K. R. C. Mok

UV-Sensitive Low Dark-Count PureB Single-Photon Avalanche Diode

A single-photon avalanche diode with high sensitivity in the ultraviolet (UV) wavelength range has been fabricated on Si using pure boron chemical vapor deposition to create both a nanometer-thin anode junction and a robust light entrance window. The device shows high sensitivity at the wavelengths of 330-370 nm when operated in the Geiger mode and good selectivity for UV light without applying a capping filter. The dark count rates can be as low as 5 Hz at room temperature for an active area of 7 μm2. An implicit guard ring, using an n-enhancement implantation in the central region of the diode, is applied instead of peripheral diffused p-type guard rings to achieve a high fill factor.

Chemical vapor deposition of PureB layers for solar cell application

A damage-free Si doping method using chemical vapor deposition of pure boron (PureB) layers is investigated for p+ doping of solar cell emitters. After PureB deposition the layer is thermally diffused into the Si and evaluated by determining the dopant profile, sheet resistance and effective carrier lifetime. It was found that dopant profiles and sheet resistance could be controlled by optimizing the thickness of the initial PureB layer and the subsequent annealing conditions. Compared to a boron ion implanted sample of the same sheet resistance, samples fabricated with the PureB method showed higher effective lifetime of about 300 μs as compared to 75 μs. In addition to providing defect-free junctions, PureB deposits selectively on silicon and not on silicon oxide, and may therefore be attractive for novel cell architectures.

Low-pressure chemical vapor deposition of pureb layers on silicon for p + n junction formation

Ultrashallow junctions were fabricated by chemical vapor deposition of pure boron (PureB) at 95 torr as opposed to atmospheric pressure deposition. The low pressure deposition process with hydrogen as carrier gas demonstrated to be a viable process for fabricating ideal diodes with low saturation current and no detrimental effects. The minimum deposition temperature for forming an ideal diode is 500°C. In the 500°C to 700°C temperature regime, the saturation current density decreases with increasing deposition temperature. Diodes fabricated with PureB deposition at 400°C show a superposition of p+n and Al-to-Si Schottky-like behavior. Depositing PureB at 95 torr results in a thicker layer than at atmospheric pressure, implying that hydrogen desorption from silicon surface is limiting in the reaction mechanism of the PureB deposition.

Applications of PureB and PureGaB ultrashallow junction technologies

A review is given of present and potential applications of pure dopant deposition of boron and gallium integrated as the p+-region in p+n ultrashallow junctions. Pure B (PureB) layers have been applied in several large area Si diode applications where nm-shallow junctions are required: high-linearity, high-quality varactor diodes for RF adaptive circuits and photodiode detectors for low-penetration-depth beams such as extreme/ vacuum/deep-ultraviolet (EUV, VUV, DUV) light and low-energy electrons. The integration of these types of detectors in CMOS is discussed along with some points that may make the pure dopant depositions attractive for source/drain fabrication in advanced pMOS transistors. Pure Ga capped with pure B (PureGaB) layers have been demonstrated as the p+-region in p+n Ge-on-Si diodes that are sensitive to infrared wavelengths (> 1 μm) both in avalanche and Geiger mode.

Towards CMOS-compatible photon-counting imagers in the whole 10 nm – 1600 nm spectral range with PureB Si and PureGaB Ge-on-Si technology

The paper gives an overview of the implementation of PureB Si photodiodes in the spectral range 10 nm - 400 nm and PureGaB Ge-on-Si photodiodes in the near infrared (NIR) up to about 1.6 μm. Focus is put on the special properties of the technology in relationship to the integration in CMOS as single-photon avalanche diodes (SPADs).

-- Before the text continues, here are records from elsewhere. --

-- ==== Sys2Proof/Tests/Slice0.lean ====
section
/-! SUPPORT. Tests of the model on small states, and for every statement with hypotheses a state and operands that meet them. -/

set_option Elab.async false
set_option autoImplicit false

namespace Sys2Proof.Tests
open Sys2Proof Sys2Proof.Machine

/-! ## Helpers: small changes to a state -/

def setF (b : List Word) (w lo width v : Nat) : List Word :=
  b.set w (BitVec.ofNat 32 ((wordAt b w).toNat - wbits (wordAt b w) lo width * 2 ^ lo + v * 2 ^ lo))
def flds (b : List Word) (l : List (Nat × Nat × Nat × Nat)) : List Word := l.foldl (fun b f => setF b f.1 f.2.1 f.2.2.1 f.2.2.2) b
/-- set bits of an active block -/
def aset (s : State) (code inst : Nat) (l : List (Nat × Nat × Nat × Nat)) : State := s.setAct (bid code inst) (flds (s.act code inst) l)
def sset (s : State) (code inst : Nat) (l : List (Nat × Nat × Nat × Nat)) : State := s.setShad (bid code inst) (flds (s.shad code inst) l)
def mP (s : State) (f : Pcie → Pcie) : State := { s with pcie := f s.pcie }
def mL (s : State) (f : Life → Life) : State := { s with life := f s.life }
def mW (s : State) (f : Power → Power) : State := { s with power := f s.power }
def mPr (s : State) (f : Proto → Proto) : State := { s with proto := f s.proto }
def mT (s : State) (f : TimeBase → TimeBase) : State := { s with time := f s.time }
def mV (s : State) (f : Vint → Vint) : State := { s with vint := f s.vint }
def mX (s : State) (f : Taster → Taster) : State := { s with taster := f s.taster }
def mZ (s : State) (f : Zones → Zones) : State := { s with zones := f s.zones }
def mC (s : State) (f : Cellar → Cellar) : State := { s with cellar := f s.cellar }
def mPe (s : State) (f : Peer → Peer) : State := { s with peer := f s.peer }
def mCm (s : State) (f : List Commit → List Commit) : State := { s with commits := f s.commits }
def img (k : Nat) : Image := ⟨BitVec.ofNat 32 k, 0, 0, false, 0, 0⟩
def up (b : State) : State := { b with
  life :=
    { b.life with powered := true, inReset := false, phase := 3, thermtrip := false, pwrCycle := false, straps := { b.life.straps with testMode := false }, running := some (img 7, 0) }
  pcie := { b.pcie with up := true, d3hot := false, busStopped := false, perst := false }
  power := { b.power with state := 0, entering := none } }
def ringOn (b : State) (n : RingId) (kind : Nat) : State := aset b 0x80 n.val [(0,0,1,1),(0,1,3,kind),(0,4,4,4)]
def req (code : Nat) (pl : List Word) : Req := ⟨.smbus, 1, 5, BitVec.ofNat 16 code, 0, pl⟩
def reqR (code : Nat) (pl : List Word) : Req := ⟨.ring 5, 1, 5, BitVec.ofNat 16 code, 0, pl⟩
def ready (r : Req) (b : State) : State := { up b with
  proto := { b.proto with
    sessions := ⟨r.sess, r.via, 2, 3, BitVec.allOnes 64, some r.seq, [⟨r.seq, r.opcode, r.crc, none⟩]⟩ :: b.proto.sessions.filter (fun x => x.id ≠
      r.sess)
    waiting := r :: b.proto.waiting } }
def plain (c : Core) : Core := { c with st := .running, jump := none, rep := none, loops := Vector.replicate 2 {}, stopReq := false, pauseReq := false, flight := [], asm := {}, imBad := [], dmBad := [], ext := [] }
def imgWords : List Word := [0x71801A6E, 0x1, 0x7, 0x0, 0x1, 0x0, 0x0, 0x0, 0x17AFA01D, 0x8511A306, 0xB3373876, 0x78901D3F, 0xBB780A2C, 0x9CA544E6, 0xFFB37A98, 0x6E340B9C, 0xD898C296, 0xF4A13945, 0x2DEB33A0, 0x77037D81, 0x63A440F2, 0xF8BCE6E5, 0xE12C4247, 0x6B17D1F2, 0x27AE47D9, 0xA436F94E, 0x7DB36E91, 0x14D00565, 0x7B58D334, 0x607C084F, 0xBCB8228E, 0x7286818]
def imgMfg : List Word := [0x71801A6E, 0x701, 0x7, 0x0, 0x1, 0x0, 0x0, 0x0, 0x17AFA01D, 0x8511A306, 0xB3373876, 0x78901D3F, 0xBB780A2C, 0x9CA544E6, 0xFFB37A98, 0x6E340B9C, 0xD898C296, 0xF4A13945, 0x2DEB33A0, 0x77037D81, 0x63A440F2, 0xF8BCE6E5, 0xE12C4247, 0x6B17D1F2, 0xF4016025, 0xB86B8864, 0x9888C9B2, 0x53A0B8D2, 0x259D9B3C, 0xD9BD3E0F, 0x191C805A, 0x9CFA53B0]
def imgMem (ws : List Word) : Mem := Mem.writeN [] 0 (wordsBytes ws)
def keyG : Nat × Nat := p256G
def fire0 : Fire := ⟨5, 40000, 12, 99, [], [], [], [], [], false⟩
def sum0 : RamanSum := ⟨[(5, 6), (7, 8)], 3, 0, 1, false, 5, 12, 99, 40000, fire0, false⟩
def frm (lane : Fin 4) (seq : BitVec 16) (w : List Word) : Frame := ⟨lane, 2, seq, Vector.ofFn fun i => wordAt w i.val, 700000⟩
def slot0 : AuxSlot := ⟨2, flds (State.reset.act 0x90 2) [(0,0,1,1)], 0, 1, 1000, false, 0, 0, false, false, false, false⟩
def core1 : Core :=
  { st := .running, pc := 7
    g := (((Vector.replicate 32 0).set 4 3).set 5 4).set 20 0x00FF0FFF, p := ((Vector.replicate 8 0).set 4 32).set 5 33
    a := ((Vector.replicate 4 0).set 1 15).set 2 (BitVec.ofInt 72 (2 ^ 71 - 1)), aOld := (Vector.replicate 4 0).set 1 9 }
def onC (b : State) (n : CoreId) (c : Core) : State := { b with core := b.core.set n c }
def shot (g : Nat) : Shot := ⟨5, g, 40000, 12, State.reset.act 0x10 0, State.reset.act 0x11 0, State.reset.act 0x12 0, [], 0, false, none, false, false, 3, true, [⟨2, State.reset.act 0x14 2, State.reset.act 0x50 2⟩], 0⟩
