-- ==== Sys2Proof/Machine/Reassembler.lean ====
section
/-! DEFINITION. The Stream Reassembler and its request DELIVER (42_stream_reassembler.md), with the Command Dispatcher
that runs inside it (44_dispatcher_and_control.md R200). -/

namespace Sys2Proof.Machine

/-- `flush` (42 R141): whether it pushed a BATCHQ entry, and the state after it. An empty buffer is not extracted. -/
def flush (s : State) : Bool × State :=
  if s.buf = [] then (false, s)
  else (true, (s.pushBatch (extractBatch (s.buf.drop s.cfg.val.flushSkip))).bufClear)

/-- `overflow` (42 R148): the partial batch and the chunk are dropped. -/
def overflow (s : State) : Bool × State := (true, (s.pushBatch ⟨.bufferOverflow, []⟩).bufClear)

/-- The command the dispatcher emits for a notification (44 R200): start inventory, abort inventory, or none. -/
def dispatchCommand (c : Cfg) (f : List Byte) : Option (List Byte) :=
  match eventCode (payload f) with
  | .error _ => none
  | .ok e =>
    if e = c.ntfTrigPushed then some (catalogEntry c (startIdx c))
    else if e = c.ntfTrigReleased then some (catalogEntry c (abortIdx c))
    else none

/-- `dispatch` (44 R200): whether it pushed an OUTQ frame, and the state after it. -/
def dispatch (f : List Byte) (s : State) : Bool × State :=
  match dispatchCommand s.cfg.val f with
  | some cmd => (true, s.pushOut [outboundFrame s.cfg.val cmd])
  | none => (false, s)

/-- What processing one delivery did: whether it pushed a BATCHQ entry, whether it pushed an OUTQ frame, and the state
after it (42 R142). -/
structure Delivery where
  flushed : Bool
  emitted : Bool
  after : State

/-- The class action of a classified delivery (42 R142, R144, R145, R146), in the state after its flush. The
continuation chunk has no class action of its own (R147). -/
def classAction (c : FrameClass) (f : List Byte) (s : State) : Bool × State :=
  match c with
  | .notification => dispatch f s
  | .rfidTagRead => (false, s.bufSet f)
  | .rfidCommandAck => (false, s.countAck)
  | .rfidOther => (false, s)
  | .unclassified => (false, s)

/-- A classified delivery: the flush, always before the class action (42 R142, 60_exceptions.md R235). -/
def takeFrame (c : FrameClass) (f : List Byte) (s : State) : Delivery where
  flushed := (flush s).1
  emitted := (classAction c f (flush s).2).1
  after := (classAction c f (flush s).2).2

/-- A continuation chunk (42 R147, R148): appended, or dropped with the partial batch when it does not fit. -/
def takeChunk (f : List Byte) (s : State) : Delivery :=
  if s.cfg.val.bufCap < s.buf.length + f.length then ⟨(overflow s).1, false, (overflow s).2⟩
  else ⟨false, false, s.bufAppend f⟩

/-- One delivery of class c (42 R142). -/
def takeDelivery (c : FrameClass) (f : List Byte) (s : State) : Delivery :=
  if c = .unclassified then takeChunk f s else takeFrame c f s

/-- The data byte of DELIVER, `c + 8 × flushed + 16 × emitted` (42 R142). -/
def deliverByte (c : FrameClass) (flushed emitted : Bool) : Byte :=
  BitVec.ofNat 8 (c.code.toNat + 8 * flushed.toNat + 16 * emitted.toNat)

/-- The end of a delivery: LAST_CLASS, then the response (42 R142). -/
def finishDelivery (c : FrameClass) (d : Delivery) : State :=
  (d.after.noteClass c).respond .ok [deliverByte c d.flushed d.emitted]

/-- DELIVER when no FIFO is full (42 R142). -/
def acceptDelivery (f : List Byte) (s : State) : State :=
  finishDelivery (classify s.cfg.val f) (takeDelivery (classify s.cfg.val f) f s)

/-- DELIVER (42 R142, R143). -/
def execDeliver (f : List Byte) (s : State) : Host.Outcome State Fault Refusal :=
  .next (if s.outFull || s.batchFull then s.raise .busy else acceptDelivery f s)

end Sys2Proof.Machine
end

Reverse biasing and breakdown behavior of PureB diodes

In this paper, the reverse biasing and breakdown properties of the PureB diodes are investigated for different methods of processing the PureB anode window and the metal contacting. In particular, micron-sized devices are examined in order to assess their suitability for use in dense imaging arrays that may require operation as avalanche photodiodes to obtain the necessary photosensitivity [6]. For such small devices implanted guard rings cannot be implemented without paying a penalty in fill-factor. At the same time it is also desirable to position the photosensitive area away from the oxide perimeter where permanent damage can be inflicted by high reverse currents. Therefore, a “virtual” guard, using an n-enhancement implantation in the central region of the diode is applied here.